_TASK DESCRIPTION:_ Find and return every line of the data that contains the word "What".

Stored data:
------------------------------------------------------------
/-- The fields of the MOV slot (Table SLG-13). -/
structure MovFields where
  rd    : Reg := 0
  gs    : Reg := 0
  gb    : Reg := 0
  dest  : Press := 0
  aop   : Nat := 0
  bank  : Nat := 0
  stock : Nat := 0
  len   : Nat := 0
  ra    : Reg := 0
  rb    : Reg := 0
  deriving DecidableEq, Repr

/-- The stop causes of a launch (Table PRS-8 and the causes its STOP row lists). -/
inductive StopCause where
  | timeout | flush | retract | pfail | fence | mismatch | deadline | freeze
  | poison | partition (unit : Nat) | remote (unit : Nat) | determinism
  | badOpcode | badAlign
  deriving DecidableEq, Repr

/-- The link header of a message, without its CRC (Table CHN-2). -/
structure LinkHeader where
  seq    : Nat
  ackSeq : Nat
  crdVc  : Nat := 0
  crdN   : Nat := 0
  deriving DecidableEq, Repr

/-- A chain message: its header (Table CHN-3), INLINE and data bytes. -/
structure Msg where
  op      : Nat
  src     : Nat := 0
  dst     : Nat := 0
  tag     : Nat := 0
  cls     : Nat := 1
  prov    : Bool := false
  needAck : Bool := false
  resend  : Bool := false
  unaddr  : Bool := false
  pid     : Nat := 0
  len     : Nat := 0
  addr    : Nat := 0
  epoch   : Nat := 0
  stat    : Nat := 0
  inline  : List Byte := []
  data    : List Byte := []
  deriving DecidableEq, Repr

/-- What the FEC of a port tells of one of its lanes: the symbols it corrected there in the last second, and whether the lane has lost lock
(R614). -/
structure LaneReport where
  lane    : Nat
  symbols : Nat := 0
  lost    : Bool := false
  deriving DecidableEq, Repr

/-- The INLINE payload of ENUM_PROBE and ENUM_END (R632, R636), with the IDs taken so far and the die serials that took
them, in walk order, and whether a root has yielded to this walk (log entry 13). -/
structure EnumBody where
  used    : U16
  pos     : Nat
  serial  : Nat
  ids     : List (Nat × Nat)
  yielded : Bool := false
  deriving DecidableEq, Repr

/-- The map of a chain: MODE, the IDs eastward from the root, and the links that are open, link i lying between entries i
and i + 1 of the list, the last between its end and its start. -/
structure ChainMap where
  mode : Nat := 3
  ids  : List Nat := []
  cuts : List Nat := []
  deriving DecidableEq, Repr

/-- The payload of ENUM_DONE: the map, the root's serial and whether a root yielded (R632, R636). -/
structure EnumDoneBody where
  map      : ChainMap
  serial   : Nat
  conflict : Bool
  deriving DecidableEq, Repr

/-- What one stock access does (R665). -/
inductive AccessOp where
  | read (len : Nat)
  | write (data : List Byte)
  | fetchAdd (operand : U64)
  | compareSwap (expected new : U64)
  | swap (new : U64)
  deriving DecidableEq, Repr

/-- One access at a home unit's stock agent (R665): its source unit, its class, its address and its tags. -/
structure Access where
  src     : UnitId
  guard   : Bool := false
  host    : Bool := false
  op      : AccessOp
  addr    : Nat
  pid     : Option (Fin 64) := none
  provOk  : Bool := false
  epoch   : Nat := 0
  ecc     : Ecc := .clean
  deriving DecidableEq, Repr

/-- An error that has struck a 64-bit word of a press's slug memory or Bank, of one bit or of more (R431, R461). -/
structure MemHit where
  slug   : Bool
  word   : Nat
  double : Bool
  deriving DecidableEq, Repr

/-- One PRESS cycle of a press: its count, and the errors that have struck its memories before it. -/
structure PressCycle where
  at_  : Tick
  hits : List MemHit := []
  deriving DecidableEq, Repr

/-- A stretch of VDD_CORE below the reset level (R68): the count it has come to, the highest reading in it in mV, the count at which it
began, and how many 40 ns of the coarse counter pass until the reset is released (R272). -/
structure SupplyDip where
  at_    : Tick
  mv     : Nat
  since  : Tick
  coarse : Nat
  deriving DecidableEq, Repr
------------------------------------------------------------
_ANSWER FOR THE TASK:_
/-- What the FEC of a port tells of one of its lanes: the symbols it corrected there in the last second, and whether the lane has lost lock
/-- What one stock access does (R665). -/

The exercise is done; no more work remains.